The National Post similarly issued a ¯_(ツ)_/¯ after trying to calculate the wealth accumulated by the Catholic Church since 300 A.D. or so, when those Romans really started getting their act together: “… Between the church’s priceless art, land, gold, and investments across the globe, it is one of the wealthiest institutions on Earth.”
But so is Apple!
So, what can we know? Well, we can see how the Vatican shells out. The Economist did its darnedest to calculate the Catholic Church’s total U.S. spending in 2010 and came up with a whopping $170 billion. It’s indirect, but at least it’s something. That $170 billion breaks down like so:
Back to Apple. In 2012, the company spent a relatively modest $1 billion on advertising. In 2012, Apple reported spending $10 billion on sales, general, and administrative costs (SG&A). In 2014, it spent $6 billion on research and development, with $18 billion in total operating expenses.
That means that Apple spent 10 percent of its net sales on total operating expenses, compared to that annual $170 billion number in U.S. spending alone the Economist came up with. Given that one of these entities is a for-profit consumer tech company and the other is a global religious organization, if we’re being uncynical, it’s conceivable that the Catholic Church wouldn’t be as interested in hoarding a massive pile of cash, instead investing in hospitals, schools, and like… church stuff.

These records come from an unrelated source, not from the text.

-- ==== Sys2Proof/Machine/Events.lean ====
section
/-!
DEFINITION. What can happen in a step by itself: the group that issues on each row, lines still to be fetched, and every event of the
device (spec/95_what_each_step_holds.md; assumptions 3, 4).
-/

namespace Sys2Proof.Machine

/-- One thing that can happen in a step. -/
inductive Choice where
  | issue (c : Cur) (i : Instr) (repc : Option Nat)
  | event (i : Instr) (on : Subject)
  deriving DecidableEq, Repr

/-! ## Issue (R279) and instruction lines (R390) -/

/-- R279: the group that issues next on a row of a tile. -/
def State.rowChoice (s : State) (tile row : Nat) : List Choice :=
  match s.rowWinner tile row with
  | none => []
  | some (g, j) =>
    match s.coming g j with
    | .instr i repc => [.issue ⟨g.tile, g.slot, j⟩ i repc]
    | .fetch _ => []

/-- The tiles on which gangs stand. -/
def State.busyTiles (s : State) : List Nat := distinct ((s.gangs.filter fun e => decide (e.2.slot < 32)).map fun e => e.2.tile)

/-- The group that issues next on each row of each tile. -/
def State.issueChoices (s : State) : List Choice := s.busyTiles.flatMap fun t => s.rowChoice t 0 ++ s.rowChoice t 1

def State.fetchEvents (s : State) : List (Instr × Subject) :=
  s.gangs.flatMap fun e =>
    if e.2.ended || decide (32 ≤ e.2.slot) then []
    else (e.2.leaders.filter (s.fetches e.2)).map fun j => (.ifetchMissFill, ⟨e.2.tile, e.2.slot, j, 0⟩)

/-! ## Events of one gang, tile, cluster, context, launch and of the device

An event listed here whose conditions do not hold does nothing. -/

/-- Waits of one group that an event can end. -/
def waitEvents (tile slot j : Nat) (x : Slice) : List (Instr × Subject) :=
  match x.wait with
  | .handon => [(.handonWaitResume, ⟨tile, slot, j, 0⟩)]
  | .fence _ _ => [(.fenceWaitComplete, ⟨tile, slot, j, 0⟩)]
  | .wata => [(.wataUnpark, ⟨tile, slot, j, 0⟩), (.wataBudgetExpiry, ⟨tile, slot, j, 0⟩)]
  | .arrive _ => [(.barrierArrivalRegister, ⟨tile, slot, 0, 0⟩)]
  | .barrier _ => [(.barrierRelease, ⟨tile, slot, 0, 0⟩)]
  | .spill => [(.remainderSpill, ⟨tile, slot, j, 0⟩)]
  | .refill => [(.remainderRefill, ⟨tile, slot, j, 0⟩)]
  | .fetch => if x.phase = 1 then [(.ifetchMissFill, ⟨tile, slot, j, 0⟩)] else []
  | .drain => if x.phase = 0 then [(.forcedDrain, ⟨tile, 0, 0, 0⟩)] else []
  | _ => []

/-- Results of long-latency instructions still to return, and prefetches (R194). -/
def pendEvents (tile slot : Nat) (p : Pend) : List (Instr × Subject) :=
  if p.returned then []
  else
    match p.load with
    | some l =>
      (l.need.map fun n => (.loadHomeRead, ⟨tile, slot, p.id, n⟩)) ++
        if l.need.isEmpty || p.dests.isEmpty then [(.loadReturn, ⟨tile, slot, p.id, 0⟩)] else []
    | none => if p.vals.isEmpty then [] else [(.longLatencyResultReturn, ⟨tile, slot, p.id, 0⟩)]

/-- Commands at the heads of a gang's queues. -/
def queueEvents (g : Gang) : List (Instr × Subject) :=
  let k := clusterOf g.tile
  (if (g.queues.getD 0 []).isEmpty then [] else [(.copyLineStart, ⟨k, 0, 0, 0⟩), (.copyComplete, ⟨g.tile, g.slot, 0, 0⟩)]) ++
  (if (g.queues.getD 1 []).isEmpty then [] else [(.copyLineStart, ⟨k, 0, 0, 0⟩), (.copyComplete, ⟨g.tile, g.slot, 1, 0⟩)]) ++
  (if (g.queues.getD 2 []).isEmpty then []
   else [(.mtxReservationPost, ⟨g.tile, g.slot, 0, 0⟩), (.matrixPassGrant, ⟨k, 0, 0, 0⟩), (.matrixPassComplete, ⟨g.tile, g.slot, 0, 0⟩)]) ++
  (if (g.queues.getD 3 []).isEmpty then [] else [(.collExchange, ⟨g.tile, g.slot, 0, 0⟩), (.collComplete, ⟨g.tile, g.slot, 0, 0⟩)])

def gangEvents (g : Gang) : List (Instr × Subject) :=
  g.leaders.flatMap (fun j => waitEvents g.tile g.slot j (g.slice j)) ++ g.pend.flatMap (pendEvents g.tile g.slot) ++
    queueEvents g ++
    (if g.pos.isNone && !g.ended && decide (g.slot < 32) then [(.gangActivate, ⟨g.tile, g.slot, 0, 0⟩)] else [])

/-- What an entry of a store queue does next. -/
def sqEvents (tile : Nat) (e : SqEntry) : List (Instr × Subject) :=
  match e.w with
  | none => [match e.req with
             | .atomic _ _ _ _ _ _ => (.atomicHome, ⟨tile, e.seq, 0, 0⟩)
             | _ => (.storeHomeArrival, ⟨tile, e.seq, 0, 0⟩)]
  | some _ => [(.storeCompletionReturn, ⟨tile, e.seq, 0, 0⟩)]

def tileEvents (now tile : Nat) (t : Tile) : List (Instr × Subject) :=
  t.sq.flatMap (sqEvents tile) ++ (t.clist.filter fun x => decide (x.2 ≤ now)).map (fun x => (.completionListExpiry, ⟨tile, x.1, 0, 0⟩)) ++
    (t.l1.filter fun c => decide (c.expiry < now)).map (fun c => (.l1LeaseExpiry, ⟨tile, c.line, 0, 0⟩)) ++
    (if t.switching.isSome then [(.gearSwitchComplete, ⟨tile, 0, 0, 0⟩)] else []) ++
    (match t.dorm with
     | .active => if !t.gear && t.holder.isSome then [(.dormantRequest, ⟨tile, 0, 0, 0⟩)] else []
     | .sealing => [(.dormantSeal, ⟨tile, 0, 0, 0⟩)]
     | .dormant => [(.dormantWake, ⟨tile, 0, 0, 0⟩)]
     | .waking => [(.wakeComplete, ⟨tile, 0, 0, 0⟩)]) ++
    (if t.gear then [(.tileSink, ⟨tile, 0, 0, 0⟩)] else []) ++
    (if t.stage.length ≥ 4 then [(.logLineWrite, ⟨tile, 0, 0, 0⟩)] else if t.stage.isEmpty then [] else [(.logGroupTimeout, ⟨tile, 0, 0, 0⟩)])

def clusterEvents (now c : Nat) (k : Cluster) : List (Instr × Subject) :=
  (if k.relock.isSome then [(.cclkRelockComplete, ⟨c, 0, 0, 0⟩)] else []) ++ (if k.cad > k.base then [(.cadenceStep, ⟨c, 0, 0, 0⟩)] else []) ++
    (if k.slew != 0 && k.window now != k.mtxWin then [(.mtxSlewWindow, ⟨c, 0, 0, 0⟩)] else [])

def ctxEvents (n : Nat) (x : Ctx) : List (Instr × Subject) :=
  (match x.st with
   | .stopping => [(.ctxSaveComplete, ⟨n, 0, 0, 0⟩)]
   | .restoring => [(.ctxRestoreComplete, ⟨n, 0, 0, 0⟩)]
   | .killing => [(.ctxKillComplete, ⟨n, 0, 0, 0⟩)]
   | _ => []) ++
  (if x.posts.isEmpty && x.rings.isEmpty then [] else [(.faultQueuePost, ⟨n, 0, 0, 0⟩)]) ++
  (x.inval.mapIdx fun i _ => (.fqInvalidateAck, ⟨n, i, 0, 0⟩)) ++
  match x.slack.open_.find? SlackRound.seen with
  | none => []
  | some r => [(.slackRound n r.slack, ⟨n, 0, 0, 0⟩)]

/-- R248: commands of the context controllers, in memory or held. -/
def State.commandEvents (s : State) : List (Instr × Subject) :=
  if s.boot.stage ≠ 3 then []
  else
    (List.range 64).flatMap fun n =>
      let w := s.nextCmd n
      if w = 0 then []
      else
        match (w &&& 0xF).toNat with
        | 1 => [(.ctxStart, ⟨n, 0, 0, 0⟩)]
        | 2 => [(.ctxStop, ⟨n, 0, 0, 0⟩)]
        | 3 => [(.ctxResume, ⟨n, 0, 0, 0⟩)]
        | 4 => [(.ctxKill, ⟨n, 0, 0, 0⟩)]
        | 5 => [(.ctxUpdate, ⟨n, 0, 0, 0⟩)]
        | _ => [(.ctxRelease, ⟨n, 0, 0, 0⟩)]

/-- R313: requests that stand in memory. -/
def State.requestEvents (s : State) : List (Instr × Subject) :=
  s.ctxs.flatMap fun e =>
    if !e.2.queued then []
    else
      let w := s.standing (e.2.fq + 0x10)
      if w = 0 then []
      else
        match (w &&& 0xF).toNat with
        | 1 => [(.fqResume, ⟨e.1, 0, 0, 0⟩)]
        | 2 => [(.fqDecline, ⟨e.1, 0, 0, 0⟩)]
        | 3 => [(.fqInvalidate, ⟨e.1, 0, 0, 0⟩)]
        | _ => [(.fqKill, ⟨e.1, 0, 0, 0⟩)]

/-- R344: the words of the power control block that the host has changed, read once they are in force. -/
def State.powerEvents (s : State) : List (Instr × Subject) :=
  if s.boot.stage ≠ 3 then []
  else
    let settled (loc : Nat) : Bool := decide ((s.home (lineOf loc)).lastW ≤ s.gtc)
    ((List.range 192).filterMap fun c =>
      let loc := s.boot.powerAt c
      let w := s.homeWord s.gtc loc
      if settled loc && w.toNat != (s.cluster c).powerWord then some (.clusterPowerWrite c w, ⟨c, 0, 0, 0⟩) else none) ++
    (List.range 64).filterMap fun n =>
      let loc := s.boot.slackAt n
      let x := (s.ctx n).slack
      let w (k : Nat) : Word := s.homeWord s.gtc (loc + 4 * k)
      if settled loc && s.homeBytes s.gtc loc 32 != x.bytes then
        some (.slackRecordWrite n (w 0) (w 1) (w 2) (w 3), ⟨n, 0, 0, 0⟩)
      else none

def launchEvents (l : Nat) (x : Launch) : List (Instr × Subject) :=
  (match x.state with
   | .posted => (.launchAdmission, ⟨l, 0, 0, 0⟩) :: (List.range x.afters.length).map (fun i => (.afterWordPoll, ⟨l, i, 0, 0⟩))
   | .admitted => [(.grovePlacement, ⟨l, 0, 0, 0⟩)]
   | .dispatching => [(.grovePlacement, ⟨l, 0, 0, 0⟩)]
   | .draining => [(.launchDrainComplete, ⟨l, 0, 0, 0⟩)]
   | _ => []) ++
  (x.placed.filter fun g => decide (g.exited.length ≥ x.ng)).map (fun g => (.groveRetire, ⟨g.tile, l, g.index, 0⟩)) ++
  (x.banner.filter fun b => !b.2.lifted).map fun b => (.bannerLift, ⟨l, b.1, 0, 0⟩)

/-- R280: exchanges of an active gang of a tile with a pending one. -/
def State.exchangeEvents (s : State) : List (Instr × Subject) :=
  s.gangs.flatMap fun e =>
    let g := e.2
    if g.pos.isSome || g.ended || decide (32 ≤ g.slot) then []
    else
      (.forcedExchange, ⟨g.tile, 0, 0, 0⟩) ::
        ((s.gangsOf g.tile).filter fun h => h.pos.isSome).map fun h => (.gangExchange, ⟨g.tile, h.slot, g.slot, 0⟩)

/-- R353: a mailbox request, and a report under way. -/
def Boot.events (b : Boot) : List (Instr × Subject) :=
  (if b.report.isSome then [(.reportComplete, ⟨0, 0, 0, 0⟩)] else []) ++
    if !b.mbNew then [] else if (b.mbReq &&& 0xF) = 1 then [(.mbExtend, ⟨0, 0, 0, 0⟩)] else [(.mbReport, ⟨0, 0, 0, 0⟩)]

/-- R306, R318: the host's access at the head of the port, and the domain requests that wait there. -/
def State.portEvents (s : State) : List (Instr × Subject) :=
  (s.hostPort.take 1).map (fun k => (.hostAccess k, ⟨1, 0, 0, 0⟩)) ++ s.domainPort.map fun r => (.domainRequest r, ⟨1, 0, 0, 0⟩)

/-- Everything the device can do by itself, beside issue. -/
def State.events (s : State) : List (Instr × Subject) :=
  s.fetchEvents ++ s.gangs.flatMap (fun e => gangEvents e.2) ++ s.tiles.flatMap (fun e => tileEvents s.gtc e.1 e.2) ++
    s.clusters.flatMap (fun e => clusterEvents s.gtc e.1 e.2) ++
    (s.homes.filter fun h => h.2.pending.any fun p => decide (p.1 ≤ s.gtc)).map (fun h => (.storeApply, ⟨h.1, 0, 0, 0⟩)) ++
    (s.walks.mapIdx fun i w => (if w.clear then .zeroPageClear else .pageWalk, ⟨i, 0, 0, 0⟩)) ++
    (s.hostStores.map fun h => (.hostStoreAcknowledge, ⟨h.tile, h.slot, 0, 0⟩)) ++ (s.drains.mapIdx fun i _ => (.detDrain, ⟨i, 0, 0, 0⟩)) ++
    s.ctxs.flatMap (fun e => ctxEvents e.1 e.2) ++ s.launches.flatMap (fun e => launchEvents e.1 e.2) ++ s.exchangeEvents ++
    s.requestEvents ++ s.commandEvents ++ s.powerEvents ++ s.boot.events ++ s.portEvents

/-- What can happen in the next step. -/
def State.choices (s : State) : List Choice := s.issueChoices ++ (s.events.map fun e => .event e.1 e.2)

/-- The choice a turn's number names, counted round; the first is taken without counting them. -/
def chooseFrom {α : Type} (l : List α) (n : Nat) : Option α := if n = 0 then l.head? else l[n % l.length]?

end Sys2Proof.Machine
end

Of course, we are cynical, so let’s talk about all the crazy secret stuff the Vatican has stashed away. For one, we know the Catholic Church owns a lot of property, both in the U.S. and abroad. According to a 2011 report by the New Statesman, the Vatican ranked as the third largest landowner on the planet, commanding a ridiculous 177 million acres.
Having been around for a couple thousand years, the Vatican has also amassed all kinds of treasures, some of which are housed in the Vatican Library. The library is described as full of “historical treasures beyond compare.” 60 Minutes managed to get a glimpse of it back in 2011.
“It’s the pope’s library, but it contains much more than just church documents. There are manuscripts going back nearly 2,000 years on music and math, warfare and exploration – even cookbooks and love letters. The library is closed to the public, as it is a place for scholars only.”
Among the treasures: “A map of the world, drawn 50 years before Columbus,” a collection of love letters written to Anne Boleyn by Henry VIII, and copies of the Gospels of Luke and John, scrawled on papyrus.
Of course, this isn’t even taking the Catholic Church’s mysterious, incalculable stores of maybe-Nazi gold into consideration. And acreage aside, some of those fancy churches sure are shiny.
A 1965 story in Time estimated the Vatican’s wealth between $10 billion to $15 billion, a range that Seeking Alpha used to calculate a possible net worth of $300.5 billion were that roughly $12.5 billion to accrue interest at a fairly conservative 7 percent over the course of the last 50-ish years.
In a 2013 report by Gawker, Hamilton Nolan suggested that if the Catholic Church were to liquidate its assets, it could easily pony up $600 billion in cash: “That seems like a number that is well below the church’s total wealth.”
Which means that no, Apple does not, in fact, have more money than God.
The company is speeding toward a trillion dollar market cap, but all told, only the big guy upstairs has more money than… himself.